Vision-based attitude estimation for flying robots goes back to early work on horizon-line detection methods, applied to fixed-wing drones flying high in wide open environments^6,7^. Later, methods have been developed that rely on the specific structure of human-made environments. Assuming parallel lines in view, vanishing points can be determined and used as attitude estimators^8,9^. However, flying insects are also able to control their attitude in unstructured environments where the sky is not visible, a property that is also of interest for flying robots. Combining optical flow with a motion model enables attitude estimation in such generic environments, only relying on sufficient visual texture. De Croon et al.^4^ show that attitude can be inferred from optical flow when combined with a motion model that relates attitude to the direction of acceleration. However, due to hardware-related update-rate limitations, their real-world flight demonstrations still relied on gyroscope measurements.
Event-based cameras offer a promising solution to these limitations^10^ with their low latency, high temporal resolution, and robustness to motion blur. Existing work on estimating rotation rates with event cameras^11–13^ has so far been limited to motions with little translation-rotation ambiguity (rotation-only or restricted motion like driving). Furthermore, work on estimating flight attitude from vision has been limited in environmental complexity (requiring a structured environment with vanishing lines)^14^ or still requires the use of gyroscopes for low-level flight control^15–17^. Thus, a critical gap remains: achieving fully on-board, IMU-free attitude control in realistic flight conditions.

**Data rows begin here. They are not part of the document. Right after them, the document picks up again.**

-- ==== Sys2Proof/Machine/Flits.lean ====
section
/-! DEFINITION. Band links: topology, the layout of a flit, the send queues of a port and its retry buffer (R21, R23 to R28, R31).
Which message types and payloads the device's own messages use is not in the spec (log entry 57). -/

namespace Sys2Proof.Machine

/-! ## Topology (R21) -/

/-- The die at the other end of a port: Crown port p leads to die p + 1; a brim die's port 0 leads upstream, and on the XZ98 the
ports 1 and 2 of relays 1 and 2 lead to their leaves. -/
def portPeer (s : State) (die port : Nat) : Option Nat :=
  if die = 0 then (if port < 3 ∧ port + 1 < s.dies.length then some (port + 1) else none)
  else if s.dies.length ≤ die then none
  else if port = 0 then some (upstream s die)
  else if s.part = .xz98 ∧ die < 3 ∧ port < 3 then some (2 * die + 1 + port)
  else none

/-- The brim die that a port's failure cuts off. -/
def cutOff (s : State) (die port : Nat) : Option Nat := if die ≠ 0 ∧ port = 0 then some die else portPeer s die port

/-- Leaves behind a relay. -/
def leavesOf (s : State) (die : Nat) : List Nat := if s.part = .xz98 ∧ (die = 1 ∨ die = 2) then [2 * die + 2, 2 * die + 3] else []

/-- The port on which a die sends towards another one. -/
def portTo (s : State) (die dst : Nat) : Nat :=
  if die = 0 then (if upstream s dst = 0 then dst else upstream s dst) - 1
  else if (leavesOf s die).contains dst then dst - (2 * die + 1)
  else 0

/-- A port of a die. -/
def getBand (s : State) (die port : Nat) : BandPort := (getDie s die).ports.getD port {}

/-- Changes one port. -/
def modBand (die port : Nat) (f : BandPort → BandPort) (s : State) : State :=
  modDie die (fun d => { d with ports := lset d.ports port (f (d.ports.getD port {})) }) s

/-- The port carries flits: in use, not down, and not isolated by a fence of the die behind it. -/
def portUp (s : State) (die port : Nat) : Bool :=
  (portPeer s die port).isSome && !(getBand s die port).down && (match cutOff s die port with
    | some d => die ≠ upstream s d || (getDie s d).fenced.isNone
    | none => false)

/-! ## Layout (R24, R31) -/

/-- One bit into CRC-32C, reflected. -/
def crc32Bit (c : Nat) : Nat := if c % 2 = 1 then (c / 2) ^^^ 0x82F63B78 else c / 2

/-- CRC-32C (R24). -/
def crc32c (bs : Bytes) : Nat :=
  (bs.foldl (fun c b => (List.range 8).foldl (fun c _ => crc32Bit c) (c ^^^ b.toNat)) 0xFFFFFFFF) ^^^ 0xFFFFFFFF

/-- A word of 64 data bits with the 16 check bits of its place (R31). -/
def codeWord (place : Nat) (w : Bytes) : Bytes := w ++ leBytes 2 (Config.checkBits place (BitVec.ofNat 64 (leNat w))).toNat

/-- The body of a flit: 24 code words of 80 bits (R24). -/
def flitBody (payload : Bytes) : Bytes := (List.range 24).flatMap fun i => codeWord i (slice (fit 192 payload) (8 * i) 8)

/-- The 256 bytes of a flit with a sequence number, sent by a port that acknowledges what it has received (R24). -/
def Flit.bytes (f : Flit) (p : BandPort) (seq : Nat) : Bytes :=
  let m := leBytes 2 seq ++ leBytes 2 (p.rxSeq + bit p.nak 12) ++ [byte f.cls, byte (f.dst + 8 * f.src), byte f.body.length, byte f.typ]
    ++ leBytes 4 f.arg ++ flitBody f.body
  m ++ leBytes 4 (crc32c m)

/-- The header fields of a flit that has arrived: class, destination, source, message type, MSGARG and payload. -/
def flitOf (b : Bytes) : Flit :=
  { cls := field b 4 1 % 4, dst := field b 5 1 % 8, src := field b 5 1 / 8 % 8, typ := field b 7 1, arg := field b 8 4
    body := ((List.range 24).flatMap fun i => slice b (12 + 10 * i) 8).take (field b 6 1) }

/-- Length and CRC of a flit agree. -/
def flitOk (f : Bytes) : Bool := f.length = 256 && crc32c (f.take 252) = field f 252 4

/-! ## Sending (R25 to R28) -/

/-- Sends a flit with the next sequence number and keeps it in the retry buffer of 128 flits. -/
def transmit (die port : Nat) (f : Flit) (s : State) : State :=
  let p := getBand s die port
  let seq := (p.txSeq + 1) % 4096
  let kept := p.retry ++ [(seq, f)]
  countOn die 0x0A 0 1 (emit (.flit die port (f.bytes p seq))
    (modBand die port (fun p => { p with txSeq := seq, lastTx := s.time.now, retry := kept.drop (kept.length - 128) }) s))

/-- Sends every waiting flit of a port that carries flits: urgent ones first, then control, then data (R28). -/
def drainPort (die port : Nat) (s : State) : State :=
  let p := getBand s die port
  if !portUp s die port || p.training then s
  else (p.urgent ++ p.control ++ p.data).foldl (fun s f => transmit die port f s)
    (modBand die port (fun p => { p with urgent := [], control := [], data := [] }) s)

/-- A flit enters the queue of its class and is sent as the port allows. -/
def sendFlit (die port : Nat) (f : Flit) (s : State) : State :=
  drainPort die port (modBand die port (fun p =>
    if f.cls = 0 then { p with urgent := p.urgent ++ [f] }
    else if f.cls = 1 then { p with control := p.control ++ [f] }
    else { p with data := p.data ++ [f] }) s)

/-- Sends the flits that are not acknowledged once more, oldest first, under their sequence numbers (R25, R26). -/
def replay (die port : Nat) (s : State) : State :=
  let p := getBand s die port
  p.retry.foldl (fun s f => countOn die 0x0A 0 1 (emit (.flit die port (f.2.bytes p f.1)) s))
    (modBand die port (fun p => { p with lastTx := s.time.now }) s)

/-- Flits up to an acknowledged sequence number leave the retry buffer. -/
def ackedUpTo (retry : List (Nat × Flit)) (a : Nat) : List (Nat × Flit) :=
  if retry.any (·.1 = a) then (retry.dropWhile (·.1 ≠ a)).drop 1 else retry

/-- A flit without payload of the Crown to another die: message kind of log entry 57, class and argument. -/
def crownFlit (kind cls arg dst : Nat) : Flit := { cls := cls, dst := dst, typ := (Config.flitType kind).toNat, arg := arg % 4294967296 }

/-- The Crown tells a die something. -/
def tellDie (kind cls arg dst : Nat) (s : State) : State :=
  if dst = 0 then s else sendFlit 0 (portTo s 0 dst) (crownFlit kind cls arg dst) s

/-- The Crown sends one urgent flit to every brim die in service (R28): 1 ERASE, 2 LOCK, 3 die fence, 4 HOLD, 5 CONFIRM. -/
def urgentAll (kind arg : Nat) (s : State) : State := (liveDies s).foldl (fun s d => tellDie kind 0 arg d s) s

end Sys2Proof.Machine
end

In this paper, we address this gap by demonstrating—for the first time—a fully on-board flight control system capable of estimating both attitude and rotation rate solely from event-based visual inputs. Specifically, we develop a recurrent convolutional neural network trained through supervised learning to map raw event streams directly to accurate attitude and rotation rate estimates. Unlike traditional approaches, which use IMU measurements in combination with a filter to explicitly model the drone’s motion, we take a learning approach that trains a neural network to implicitly acquire the relation between visual cues and the vehicle’s state. Opting for learning a neural network means our estimator can eventually be integrated in an autopilot, which is learned end-to-end as a neural network. This will be especially relevant if not only event-based vision but also neuromorphic computing is used on the flying robot^18,19^.

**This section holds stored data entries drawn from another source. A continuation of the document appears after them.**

/-- One completion entry, after the DST writes of its job (R42); the moderation timer starts when UNSIGNALLED is 0 (R155). -/
def postOne (fn cq : Nat) (c : Completion) (s : State) : State :=
  let r := (getFn s fn).cq cq
  let s1 := if c.out = [] then s else emit (.write fn c.dst c.out true) s
  let s2 := emit (.write fn (r.entryAddr r.producer) (c.bytes (c.epochAt s))) s1
  let s3 := modCq fn cq (fun r => { r with
      producer := (r.producer + 1) % 65536, posted := r.posted + 1, reserved := r.reserved - 1
      timer := if r.unsig = 0 ∧ r.timerUs ≠ 0 ∧ r.vector ≠ 0xFF then some (s.time.now + r.timerUs * 1000) else r.timer
      unsig := satAdd r.unsig 1 255 }) s2
  let s5 := countOn 0 0x82 fn 1 s3
  let s4 := match c.sample with
    | some (op, takenAt, e) => jobSample fn c.tag op c.ring c.die c.status takenAt e (c.job.getD 0) false s5
    | none => s5
  match c.job with
  | some j => { s4 with jobs := mdel s4.jobs j }
  | none => s4

/-- Writes the index block of a completion ring (R152). -/
def writeIndex (fn cq epoch : Nat) (s : State) : State :=
  let r := (getFn s fn).cq cq
  emit (.write fn r.indexBase (indexBlock r.producer (getFn s fn).gen r.posted epoch)) s

/-- Writes an index block that covers no completion, or holds it while the function makes no memory request (R118, R146). The spec defines
EPOCH by the latest completion covered; here it is the present epoch (DESIGN CHOICE, log entry 67). -/
def indexOut (fn cq : Nat) (s : State) : State :=
  if busOff s fn then modCq fn cq (fun r => { r with idxDue := some s.time.epoch }) s else writeIndex fn cq s.time.epoch s

/-- Writes an index block that has been held. -/
def heldIndex (fn cq : Nat) (s : State) : State :=
  match ((getFn s fn).cq cq).idxDue with
  | some e => writeIndex fn cq e (modCq fn cq (fun r => { r with idxDue := none }) s)
  | none => s

/-- Sends the message of a completion ring: UNSIGNALLED becomes 0 and the timer stops (R155). -/
def sendCq (fn cq : Nat) (s : State) : State :=
  let r := (getFn s fn).cq cq
  let s1 := modCq fn cq (fun r => { r with unsig := 0, timer := none }) s
  if r.vector = 0xFF then s1 else signal fn r.vector s1

/-- Whether a batch just written calls for a message (R155). -/
def messageDue (r : Cq) (batch : List Completion) : Bool :=
  r.vector ≠ 0xFF && (r.count ≤ r.unsig || r.timerUs = 0 || batch.any (·.notify))

/-- Writes every ready completion of a ring as one batch (R152), after an index block that has been held. Nothing is written while Bus
Master Enable is 0 (R118). -/
def postCq (fn cq : Nat) (s0 : State) : State :=
  if busOff s0 fn then s0 else
  let s := heldIndex fn cq s0
  let r := (getFn s fn).cq cq
  match r.ready.getLast? with
  | none => s
  | some last =>
    let s1 := modCq fn cq (fun r => { r with ready := [] }) s
    let s2 := r.ready.foldl (fun s c => postOne fn cq c s) s1
    let s3 := writeIndex fn cq (last.epochAt s) s2
    if messageDue ((getFn s3 fn).cq cq) r.ready then sendCq fn cq s3 else s3

/-- Posts every completion ring of a function. -/
def postFn (fn : Nat) (s : State) : State := (getFn s fn).cqs.foldl (fun s c => postCq fn c.1 s) s

/-! ## Stops (R126) -/

/-- A queue stops: no further entry, copies discarded, hold released, the stop signalled and recorded (R126). -/
def ringStop (q : QRef) (cause : Nat) (owed : OwedStop) (tail : List Byte) (s : State) : State :=
  let x := getQ s q
  let s1 := modQ q (fun y => { y with st := .stopped, cause := cause, copies := [], failAt := none, hold := none, owed := some owed }) s
  let s2 := signal q.fn 0 s1
  let s3 := raiseFnEvent 4 s2
  let s4 := recEvent 0x0201 (leBytes 2 q.fn ++ leBytes 2 q.ring ++ leBytes 2 x.head ++ leBytes 2 x.tail ++ tail) s3
  settleOwed q s4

We demonstrate, with real-world flight, that our combination of event camera and low-latency neural network can replace the traditional IMU and filter combination in the flight control loop. Furthermore, we investigate the learned network’s generalization to different environments, and compare alternative network inputs and architectures. We show that neural network memory and a wide field of view are essential components for accurate estimation, but that greatly reducing the field of view, and denying the network of most horizon-like visual cues, leads to improved relative generalization across environments. While this hints at the learning of an internal model for attitude from visual motion, it comes at the cost of reduced absolute performance.
The contributions of this work can be summarized as follows:
- The first fully on-board, vision-only and IMU-free pipeline for control of a real-world, unstable quadrotor.
- A low-latency recurrent convolutional neural network capable of estimating flight attitude and rotation rate from event camera data through supervised learning.
- An investigation into the approach’s performance, necessary components, and generalization to different environments.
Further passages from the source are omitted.